▼

-- ==== Sys2Proof/Machine/Cvu.lean ====
section
/-! DEFINITION. Check-value units (R496-R503): GO, the reads of a scan, its end. -/

namespace Sys2Proof.Machine

/-- The unit's number in the state: Tabko × 4 + unit. -/
def cvuIx (t u : Nat) : Nat := t * 4 + u
/-- Every staged field of a unit (R498). -/
def cvuFields : List Fld :=
  [Reg.CVU_CFG.PRESET, Reg.CVU_CFG.CUSTOM, Reg.CVU_CFG.WIDTH, Reg.CVU_CFG.REFIN, Reg.CVU_CFG.REFOUT, Reg.CVU_POLY.VALUE, Reg.CVU_INIT.VALUE,
   Reg.CVU_XOROUT.VALUE, Reg.CVU_START.MPA, Reg.CVU_LEN.BYTES]

/-- A check value's parameters: width, POLY, INIT, REFIN, REFOUT, XOROUT (R496). -/
structure CheckCfg where
  width : Nat
  poly : Nat
  init : Nat
  refin : Bool
  refout : Bool
  xorout : Nat
  deriving DecidableEq, Repr

/-- Preset 0 (R497). -/
def preset0 : CheckCfg := ⟨32, 0x1EDC6F41, 0xFFFFFFFF, true, true, 0xFFFFFFFF⟩
/-- A preset, if it is valid (R497). -/
def State.preset (s : State) (t k : Nat) : Option CheckCfg :=
  if k = 0 then some preset0
  else if s.rd Reg.CVU_PRE.VALID t k = 0 then none
  else some ⟨s.rd Reg.CVU_PRE.WIDTH t k, s.rd Reg.CVU_PREPOLY.VALUE t k, s.rd Reg.CVU_PREINIT.VALUE t k, decide (s.rd Reg.CVU_PRE.REFIN t k = 1),
    decide (s.rd Reg.CVU_PRE.REFOUT t k = 1), s.rd Reg.CVU_PREXOROUT.VALUE t k⟩
/-- The parameters that the staged fields name, if they agree (R498). -/
def State.cvuConfig (s : State) (t i : Nat) : Option CheckCfg :=
  if s.stg Reg.CVU_CFG.CUSTOM i = 0 then s.preset t (s.stg Reg.CVU_CFG.PRESET i)
  else
    let w := s.stg Reg.CVU_CFG.WIDTH i
    let ok (f : Fld) : Bool := decide (s.stg f i < 2 ^ w)
    if decide (1 ≤ w) && decide (w ≤ 64) && ok Reg.CVU_POLY.VALUE && ok Reg.CVU_INIT.VALUE && ok Reg.CVU_XOROUT.VALUE then
      some ⟨w, s.stg Reg.CVU_POLY.VALUE i, s.stg Reg.CVU_INIT.VALUE i, decide (s.stg Reg.CVU_CFG.REFIN i = 1),
        decide (s.stg Reg.CVU_CFG.REFOUT i = 1), s.stg Reg.CVU_XOROUT.VALUE i⟩
    else none

/-- A scan ends. -/
def State.cvuOver (s : State) (i : Nat) : State :=
  ({ s with cvus := Store.erase s.cvus i } : State).wr Reg.CVU_CTL.BUSY 0 i |>.incWrap Reg.CVU_CTL.SCANS 1 i
/-- A scan ends with its value. -/
def State.cvuPost (s : State) (i : Nat) (x : CvuX) : State :=
  ((s.cvuOver i).wr Reg.CVU_CTL.DONE 1 i).wr Reg.CVU_RESULT.VALUE (checkEnd x.width x.refout x.xorout x.r) i
/-- A scan in progress ends as aborted (R501). -/
def State.cvuAbort (s : State) (i : Nat) : State :=
  match Store.get s.cvus i with
  | none => s
  | some _ => ((s.cvuOver i).wr Reg.CVU_CTL.ABORTED 1 i).wr Reg.CVU_CTL.STATUS 0 i

/-- A GO of a unit (R498, R502): the COMMIT of its staged fields; with nothing staged it has no effect (R13). -/
def State.cvuGo (s : State) (t u : Nat) : State :=
  let i := cvuIx t u
  let start := s.stg Reg.CVU_START.MPA i
  let len := s.stg Reg.CVU_LEN.BYTES i
  if !s.tabkoPresent t || !s.anyStaged cvuFields i then s
  else
    let free := (Store.get s.cvus i).isNone && !(decide (u = 1) && s.claimed [7] 2 t)
    let range := s.inSpan t start && (decide (len = 0) || s.inSpan t (start + len - 1))
    let ready := decide (s.mpState = 0) && decide (s.rd Reg.TBK_STAT.READY t = 1)
    match s.cvuConfig t i with
    | some c =>
      if free && range && ready then
        let s1 := (((((s.applyAll cvuFields i).wr Reg.CVU_CTL.DONE 0 i).wr Reg.CVU_CTL.ABORTED 0 i).wr Reg.CVU_CTL.STATUS 0 i).wr Reg.CVU_RESULT.VALUE 0 i)
        let x : CvuX := ⟨start, start + len, c.width, c.poly, c.refin, c.refout, c.xorout, c.init⟩
        if len = 0 then s1.cvuPost i x
        else ({ s1 with cvus := Store.put s1.cvus i x } : State).wr Reg.CVU_CTL.BUSY 1 i
      else ((s.dropAll cvuFields i).wr Reg.CVU_CTL.STATUS 1 i).mismatch (Reg.CVU_CTL.GO.addr i 0) skTabko t
    | none => ((s.dropAll cvuFields i).wr Reg.CVU_CTL.STATUS 1 i).mismatch (Reg.CVU_CTL.GO.addr i 0) skTabko t

/-- CVU_GO (R498). -/
def execCvuGo (tabko : TabkoId) (unit : Fin 2) (s : State) : Host.Outcome State Fault Refusal := .next (s.cvuGo tabko.val unit.val)
/-- CVU_ABORT (R501). -/
def execCvuAbort (tabko : TabkoId) (unit : Fin 2) (s : State) : Host.Outcome State Fault Refusal :=
  .next (s.cvuAbort (cvuIx tabko.val unit.val))

/-- A local offset lies in a CLOSED region (R297). -/
def State.closedAt (s : State) (t l : Nat) : Bool :=
  match s.regionOf t (l / 65536) with
  | some r => decide (s.rd Reg.TBK_REGION.CLOSED t r = 1)
  | none => false

/-- One block of a scan (R499-R501): read and decoded; a CLOSED region or a block beyond correction ends the scan. -/
def State.scanBlock (s : State) (t i : Nat) (x : CvuX) : State :=
  let l := x.next - s.spanBase t
  let n := min x.stop ((x.next / 64 + 1) * 64) - x.next
  if s.closedAt t l = true then ((s.cvuOver i).wr Reg.CVU_CTL.STATUS 0x67 i).raiseUnit 0x67 skTabko t x.next
  else
    let d := s.dramRead t l n
    match d.2.bad with
    | a :: _ => ((s.cvuOver i).wr Reg.CVU_CTL.STATUS 0x62 i).badBlock t a 2
    | [] =>
      let y := { x with next := x.next + n, r := checkRun x.width x.poly x.refin x.r d.1 }
      let s1 := s.symbols t d.2.corr
      { s1 with cvus := Store.put s1.cvus i y }

/-- SCAN_READ (R499, R501): the next block of a scan, while the wheel turns (R303). -/
def execScanRead (tabko : TabkoId) (unit : Fin 2) (s : State) : Host.Outcome State Fault Refusal :=
  let i := cvuIx tabko.val unit.val
  match Store.get s.cvus i with
  | none => .next s
  | some x => .next (if x.next < x.stop ∧ s.admitting tabko.val then s.scanBlock tabko.val i x else s)

/-- SCAN_DONE (R499): the last block is read and the value posted. -/
def execScanDone (tabko : TabkoId) (unit : Fin 2) (s : State) : Host.Outcome State Fault Refusal :=
  let i := cvuIx tabko.val unit.val
  match Store.get s.cvus i with
  | none => .next s
  | some x =>
    if (x.next / 64 + 1) * 64 < x.stop ∨ !s.admitting tabko.val then .next s
    else
      let s1 := if x.next < x.stop then s.scanBlock tabko.val i x else s
      .next (match Store.get s1.cvus i with
        | some y => s1.cvuPost i y
        | none => s1)

end Sys2Proof.Machine
end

▲

■ **Problem requirements**
Write out exactly the lines above between the line with "refin : Bool" and the line with "Reg.CVU_CTL.SCANS 1 i", inclusive, and nothing beyond them.

■ **Written response**
  refin : Bool
  refout : Bool
  xorout : Nat
  deriving DecidableEq, Repr

/-- Preset 0 (R497). -/
def preset0 : CheckCfg := ⟨32, 0x1EDC6F41, 0xFFFFFFFF, true, true, 0xFFFFFFFF⟩
/-- A preset, if it is valid (R497). -/
def State.preset (s : State) (t k : Nat) : Option CheckCfg :=
  if k = 0 then some preset0
  else if s.rd Reg.CVU_PRE.VALID t k = 0 then none
  else some ⟨s.rd Reg.CVU_PRE.WIDTH t k, s.rd Reg.CVU_PREPOLY.VALUE t k, s.rd Reg.CVU_PREINIT.VALUE t k, decide (s.rd Reg.CVU_PRE.REFIN t k = 1),
    decide (s.rd Reg.CVU_PRE.REFOUT t k = 1), s.rd Reg.CVU_PREXOROUT.VALUE t k⟩
/-- The parameters that the staged fields name, if they agree (R498). -/
def State.cvuConfig (s : State) (t i : Nat) : Option CheckCfg :=
  if s.stg Reg.CVU_CFG.CUSTOM i = 0 then s.preset t (s.stg Reg.CVU_CFG.PRESET i)
  else
    let w := s.stg Reg.CVU_CFG.WIDTH i
    let ok (f : Fld) : Bool := decide (s.stg f i < 2 ^ w)
    if decide (1 ≤ w) && decide (w ≤ 64) && ok Reg.CVU_POLY.VALUE && ok Reg.CVU_INIT.VALUE && ok Reg.CVU_XOROUT.VALUE then
      some ⟨w, s.stg Reg.CVU_POLY.VALUE i, s.stg Reg.CVU_INIT.VALUE i, decide (s.stg Reg.CVU_CFG.REFIN i = 1),
        decide (s.stg Reg.CVU_CFG.REFOUT i = 1), s.stg Reg.CVU_XOROUT.VALUE i⟩
    else none

/-- A scan ends. -/
def State.cvuOver (s : State) (i : Nat) : State :=
  ({ s with cvus := Store.erase s.cvus i } : State).wr Reg.CVU_CTL.BUSY 0 i |>.incWrap Reg.CVU_CTL.SCANS 1 i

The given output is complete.